Activity >> Filter the records down to the lines that hold the word "Tests", and copy each of those lines.

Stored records

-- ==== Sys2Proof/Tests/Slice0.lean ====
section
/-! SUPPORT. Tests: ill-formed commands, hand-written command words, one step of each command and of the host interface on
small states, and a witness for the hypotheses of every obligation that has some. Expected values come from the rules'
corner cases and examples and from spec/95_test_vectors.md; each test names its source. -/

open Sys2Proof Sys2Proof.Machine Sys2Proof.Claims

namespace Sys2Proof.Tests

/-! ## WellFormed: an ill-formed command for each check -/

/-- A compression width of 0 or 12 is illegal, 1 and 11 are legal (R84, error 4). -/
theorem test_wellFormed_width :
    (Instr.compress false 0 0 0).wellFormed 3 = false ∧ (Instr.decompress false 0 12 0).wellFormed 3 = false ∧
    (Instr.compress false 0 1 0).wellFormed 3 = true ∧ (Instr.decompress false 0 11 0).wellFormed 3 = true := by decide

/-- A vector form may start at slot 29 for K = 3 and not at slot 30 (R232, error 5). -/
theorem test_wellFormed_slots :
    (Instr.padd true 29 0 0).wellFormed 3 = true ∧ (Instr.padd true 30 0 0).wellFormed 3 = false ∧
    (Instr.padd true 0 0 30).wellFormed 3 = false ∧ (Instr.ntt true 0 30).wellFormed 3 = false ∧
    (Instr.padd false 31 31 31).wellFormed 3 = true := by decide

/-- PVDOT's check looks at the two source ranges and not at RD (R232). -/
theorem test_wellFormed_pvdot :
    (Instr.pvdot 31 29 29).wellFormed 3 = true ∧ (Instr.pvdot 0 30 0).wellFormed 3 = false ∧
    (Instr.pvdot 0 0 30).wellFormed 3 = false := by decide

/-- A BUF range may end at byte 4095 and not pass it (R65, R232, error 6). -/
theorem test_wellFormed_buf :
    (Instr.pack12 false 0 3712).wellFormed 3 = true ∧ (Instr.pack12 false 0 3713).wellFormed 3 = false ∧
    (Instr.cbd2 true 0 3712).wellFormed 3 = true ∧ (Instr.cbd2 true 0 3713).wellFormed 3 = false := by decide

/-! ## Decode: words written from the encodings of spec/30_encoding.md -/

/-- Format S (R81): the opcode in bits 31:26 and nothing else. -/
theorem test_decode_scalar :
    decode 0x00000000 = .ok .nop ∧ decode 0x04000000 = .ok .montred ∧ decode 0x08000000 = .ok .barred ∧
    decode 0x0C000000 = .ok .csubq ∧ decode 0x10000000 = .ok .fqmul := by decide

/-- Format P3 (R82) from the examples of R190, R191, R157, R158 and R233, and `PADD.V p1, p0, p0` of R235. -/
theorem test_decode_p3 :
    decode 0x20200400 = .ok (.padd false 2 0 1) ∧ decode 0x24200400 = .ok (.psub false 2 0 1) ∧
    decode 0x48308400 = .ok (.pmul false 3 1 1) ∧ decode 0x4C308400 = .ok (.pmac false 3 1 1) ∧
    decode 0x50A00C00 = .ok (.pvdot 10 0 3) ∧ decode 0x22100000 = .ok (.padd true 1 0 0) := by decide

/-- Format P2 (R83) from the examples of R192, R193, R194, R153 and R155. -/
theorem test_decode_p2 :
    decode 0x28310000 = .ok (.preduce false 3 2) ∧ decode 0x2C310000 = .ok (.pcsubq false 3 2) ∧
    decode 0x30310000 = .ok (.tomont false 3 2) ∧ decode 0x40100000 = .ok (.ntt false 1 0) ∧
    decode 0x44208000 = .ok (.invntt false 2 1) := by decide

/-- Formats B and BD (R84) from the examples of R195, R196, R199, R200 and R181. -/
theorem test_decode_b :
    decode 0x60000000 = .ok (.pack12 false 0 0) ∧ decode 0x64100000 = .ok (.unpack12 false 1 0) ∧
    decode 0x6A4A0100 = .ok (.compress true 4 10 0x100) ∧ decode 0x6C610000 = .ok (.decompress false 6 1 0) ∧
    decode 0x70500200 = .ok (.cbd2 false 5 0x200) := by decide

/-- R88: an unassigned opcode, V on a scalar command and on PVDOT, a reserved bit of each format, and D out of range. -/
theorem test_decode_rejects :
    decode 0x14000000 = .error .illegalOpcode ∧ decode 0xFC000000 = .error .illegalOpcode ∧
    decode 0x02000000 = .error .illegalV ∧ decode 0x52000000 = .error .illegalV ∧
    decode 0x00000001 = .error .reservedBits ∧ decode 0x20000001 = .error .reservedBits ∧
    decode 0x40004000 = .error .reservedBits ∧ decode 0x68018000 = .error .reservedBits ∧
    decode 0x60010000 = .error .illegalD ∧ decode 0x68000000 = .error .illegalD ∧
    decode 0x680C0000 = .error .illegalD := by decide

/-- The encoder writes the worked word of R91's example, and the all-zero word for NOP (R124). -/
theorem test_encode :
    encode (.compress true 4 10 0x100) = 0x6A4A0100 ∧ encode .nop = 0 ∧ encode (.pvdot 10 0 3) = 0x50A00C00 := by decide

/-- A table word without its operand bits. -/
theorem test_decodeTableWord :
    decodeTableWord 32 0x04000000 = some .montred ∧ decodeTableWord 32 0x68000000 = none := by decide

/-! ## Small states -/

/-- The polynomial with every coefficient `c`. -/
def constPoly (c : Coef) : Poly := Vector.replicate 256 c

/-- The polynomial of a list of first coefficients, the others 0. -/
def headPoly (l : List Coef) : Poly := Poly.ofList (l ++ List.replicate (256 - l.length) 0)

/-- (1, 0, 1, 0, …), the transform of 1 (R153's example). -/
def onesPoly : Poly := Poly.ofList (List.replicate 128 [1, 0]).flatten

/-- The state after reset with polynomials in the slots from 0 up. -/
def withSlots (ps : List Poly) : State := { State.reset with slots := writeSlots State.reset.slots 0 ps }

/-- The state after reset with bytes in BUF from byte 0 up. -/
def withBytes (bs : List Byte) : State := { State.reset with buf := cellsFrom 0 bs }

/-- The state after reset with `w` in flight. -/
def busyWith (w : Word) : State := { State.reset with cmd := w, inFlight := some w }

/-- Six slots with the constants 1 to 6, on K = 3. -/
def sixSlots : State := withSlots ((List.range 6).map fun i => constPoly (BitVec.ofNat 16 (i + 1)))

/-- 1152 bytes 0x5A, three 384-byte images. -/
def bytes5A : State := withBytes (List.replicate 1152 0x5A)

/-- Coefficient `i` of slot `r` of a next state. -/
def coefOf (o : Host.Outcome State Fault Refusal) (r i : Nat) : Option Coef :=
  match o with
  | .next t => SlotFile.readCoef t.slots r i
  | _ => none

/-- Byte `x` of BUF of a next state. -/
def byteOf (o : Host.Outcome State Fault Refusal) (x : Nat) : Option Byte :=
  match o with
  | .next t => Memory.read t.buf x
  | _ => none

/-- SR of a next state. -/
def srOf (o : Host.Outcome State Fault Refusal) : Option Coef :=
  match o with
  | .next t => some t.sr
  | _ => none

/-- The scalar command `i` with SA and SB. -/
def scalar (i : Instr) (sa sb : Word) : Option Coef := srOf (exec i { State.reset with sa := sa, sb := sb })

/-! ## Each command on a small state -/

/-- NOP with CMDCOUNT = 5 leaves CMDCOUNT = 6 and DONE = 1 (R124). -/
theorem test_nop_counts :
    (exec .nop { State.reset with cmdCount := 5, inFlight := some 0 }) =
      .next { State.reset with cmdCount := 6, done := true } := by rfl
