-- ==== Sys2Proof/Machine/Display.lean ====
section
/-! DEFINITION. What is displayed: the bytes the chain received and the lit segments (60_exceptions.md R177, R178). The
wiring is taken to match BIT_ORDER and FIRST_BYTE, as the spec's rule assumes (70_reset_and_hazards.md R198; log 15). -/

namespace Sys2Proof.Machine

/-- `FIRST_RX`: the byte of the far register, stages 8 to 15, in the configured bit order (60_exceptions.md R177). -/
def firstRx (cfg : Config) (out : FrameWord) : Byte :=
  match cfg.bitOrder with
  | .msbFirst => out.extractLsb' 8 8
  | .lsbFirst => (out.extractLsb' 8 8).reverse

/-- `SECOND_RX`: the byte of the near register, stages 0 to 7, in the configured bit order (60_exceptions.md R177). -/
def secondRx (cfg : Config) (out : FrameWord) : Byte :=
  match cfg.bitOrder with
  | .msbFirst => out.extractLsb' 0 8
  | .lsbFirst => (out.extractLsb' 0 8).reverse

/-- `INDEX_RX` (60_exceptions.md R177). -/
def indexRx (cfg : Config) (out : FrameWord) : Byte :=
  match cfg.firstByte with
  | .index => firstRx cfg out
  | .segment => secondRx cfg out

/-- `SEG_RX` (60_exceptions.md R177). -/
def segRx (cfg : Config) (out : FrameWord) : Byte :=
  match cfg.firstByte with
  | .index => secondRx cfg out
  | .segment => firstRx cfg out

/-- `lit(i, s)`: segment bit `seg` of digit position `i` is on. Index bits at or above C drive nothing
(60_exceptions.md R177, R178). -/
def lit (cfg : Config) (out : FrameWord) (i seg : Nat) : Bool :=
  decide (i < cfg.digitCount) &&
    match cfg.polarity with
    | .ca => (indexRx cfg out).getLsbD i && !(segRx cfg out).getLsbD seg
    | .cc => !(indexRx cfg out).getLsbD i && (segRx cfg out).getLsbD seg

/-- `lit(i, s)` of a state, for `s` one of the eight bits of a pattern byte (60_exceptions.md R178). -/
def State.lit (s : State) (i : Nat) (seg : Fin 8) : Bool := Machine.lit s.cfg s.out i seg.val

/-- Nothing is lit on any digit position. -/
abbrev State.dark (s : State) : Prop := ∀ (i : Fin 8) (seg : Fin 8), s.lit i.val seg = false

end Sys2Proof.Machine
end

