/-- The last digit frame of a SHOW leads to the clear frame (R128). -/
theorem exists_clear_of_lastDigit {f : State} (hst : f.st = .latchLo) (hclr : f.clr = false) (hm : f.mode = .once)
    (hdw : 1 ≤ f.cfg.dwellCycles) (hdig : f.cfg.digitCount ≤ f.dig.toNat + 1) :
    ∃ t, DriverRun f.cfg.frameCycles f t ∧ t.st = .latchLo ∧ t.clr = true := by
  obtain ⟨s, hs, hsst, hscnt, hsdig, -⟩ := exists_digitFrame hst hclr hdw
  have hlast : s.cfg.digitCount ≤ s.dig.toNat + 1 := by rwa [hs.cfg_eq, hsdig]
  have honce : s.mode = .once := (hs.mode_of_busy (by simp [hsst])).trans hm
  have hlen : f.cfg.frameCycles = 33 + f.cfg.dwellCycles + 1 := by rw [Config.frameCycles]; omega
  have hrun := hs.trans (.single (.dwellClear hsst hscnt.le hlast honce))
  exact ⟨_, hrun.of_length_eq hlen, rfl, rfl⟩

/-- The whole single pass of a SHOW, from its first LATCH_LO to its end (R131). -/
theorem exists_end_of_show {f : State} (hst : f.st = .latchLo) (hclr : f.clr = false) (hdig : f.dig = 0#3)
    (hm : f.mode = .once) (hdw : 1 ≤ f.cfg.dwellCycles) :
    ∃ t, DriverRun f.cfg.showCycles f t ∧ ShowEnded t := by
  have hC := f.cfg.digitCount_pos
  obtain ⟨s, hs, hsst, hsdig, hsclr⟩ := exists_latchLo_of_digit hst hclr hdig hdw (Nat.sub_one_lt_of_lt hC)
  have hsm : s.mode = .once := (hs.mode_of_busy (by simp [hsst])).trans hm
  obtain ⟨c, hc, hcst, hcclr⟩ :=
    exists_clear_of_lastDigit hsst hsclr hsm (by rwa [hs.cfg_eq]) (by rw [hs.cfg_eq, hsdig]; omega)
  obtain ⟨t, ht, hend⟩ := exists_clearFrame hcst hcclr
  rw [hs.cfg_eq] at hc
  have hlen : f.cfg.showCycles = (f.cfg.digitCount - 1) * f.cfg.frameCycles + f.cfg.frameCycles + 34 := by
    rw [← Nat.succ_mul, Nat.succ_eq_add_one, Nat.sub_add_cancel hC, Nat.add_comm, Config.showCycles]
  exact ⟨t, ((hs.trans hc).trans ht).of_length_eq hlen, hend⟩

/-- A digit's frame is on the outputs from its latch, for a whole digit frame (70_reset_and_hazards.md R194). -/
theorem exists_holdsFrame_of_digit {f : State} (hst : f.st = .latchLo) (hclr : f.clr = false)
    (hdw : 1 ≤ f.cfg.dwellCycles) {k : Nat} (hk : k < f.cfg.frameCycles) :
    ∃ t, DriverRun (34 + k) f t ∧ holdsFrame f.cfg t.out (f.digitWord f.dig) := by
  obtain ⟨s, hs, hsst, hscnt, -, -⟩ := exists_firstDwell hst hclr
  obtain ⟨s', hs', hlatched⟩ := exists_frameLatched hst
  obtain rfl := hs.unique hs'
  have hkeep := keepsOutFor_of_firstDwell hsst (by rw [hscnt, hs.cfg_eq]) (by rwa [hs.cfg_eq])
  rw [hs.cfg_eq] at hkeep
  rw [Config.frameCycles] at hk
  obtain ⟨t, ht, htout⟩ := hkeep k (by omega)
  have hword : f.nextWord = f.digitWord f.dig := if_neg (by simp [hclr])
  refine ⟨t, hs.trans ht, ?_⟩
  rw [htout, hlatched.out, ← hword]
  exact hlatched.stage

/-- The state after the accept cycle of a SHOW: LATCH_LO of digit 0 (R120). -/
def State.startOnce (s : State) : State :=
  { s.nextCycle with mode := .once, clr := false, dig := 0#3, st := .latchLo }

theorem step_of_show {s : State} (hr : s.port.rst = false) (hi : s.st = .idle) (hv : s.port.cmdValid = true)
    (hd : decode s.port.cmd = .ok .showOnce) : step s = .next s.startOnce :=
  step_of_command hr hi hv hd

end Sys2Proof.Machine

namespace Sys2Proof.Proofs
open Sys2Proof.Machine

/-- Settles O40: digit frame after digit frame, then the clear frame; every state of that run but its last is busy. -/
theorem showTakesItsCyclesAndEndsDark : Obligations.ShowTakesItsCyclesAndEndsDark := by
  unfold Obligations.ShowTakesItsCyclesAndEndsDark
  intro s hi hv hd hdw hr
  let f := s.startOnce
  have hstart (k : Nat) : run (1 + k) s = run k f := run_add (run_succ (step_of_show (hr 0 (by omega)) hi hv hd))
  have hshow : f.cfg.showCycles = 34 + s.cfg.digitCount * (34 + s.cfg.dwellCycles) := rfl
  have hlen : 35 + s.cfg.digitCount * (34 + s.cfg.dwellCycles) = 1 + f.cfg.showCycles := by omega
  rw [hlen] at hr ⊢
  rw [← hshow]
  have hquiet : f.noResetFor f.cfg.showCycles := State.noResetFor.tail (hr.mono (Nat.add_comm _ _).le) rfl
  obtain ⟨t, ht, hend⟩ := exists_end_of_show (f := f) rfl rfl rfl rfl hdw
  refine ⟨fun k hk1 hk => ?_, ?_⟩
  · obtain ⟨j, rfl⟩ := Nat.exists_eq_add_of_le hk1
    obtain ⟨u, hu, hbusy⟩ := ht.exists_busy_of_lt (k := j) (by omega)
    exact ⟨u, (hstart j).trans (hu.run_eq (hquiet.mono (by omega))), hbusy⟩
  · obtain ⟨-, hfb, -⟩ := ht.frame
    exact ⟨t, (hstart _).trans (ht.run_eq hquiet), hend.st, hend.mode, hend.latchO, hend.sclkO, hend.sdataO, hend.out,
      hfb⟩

Task response >>
-- ==== Sys2Proof/Tests/Slice0.lean ====
/-! SUPPORT. Tests: ill-formed commands, hand-written command words, one step of each command and of the host interface on
namespace Sys2Proof.Tests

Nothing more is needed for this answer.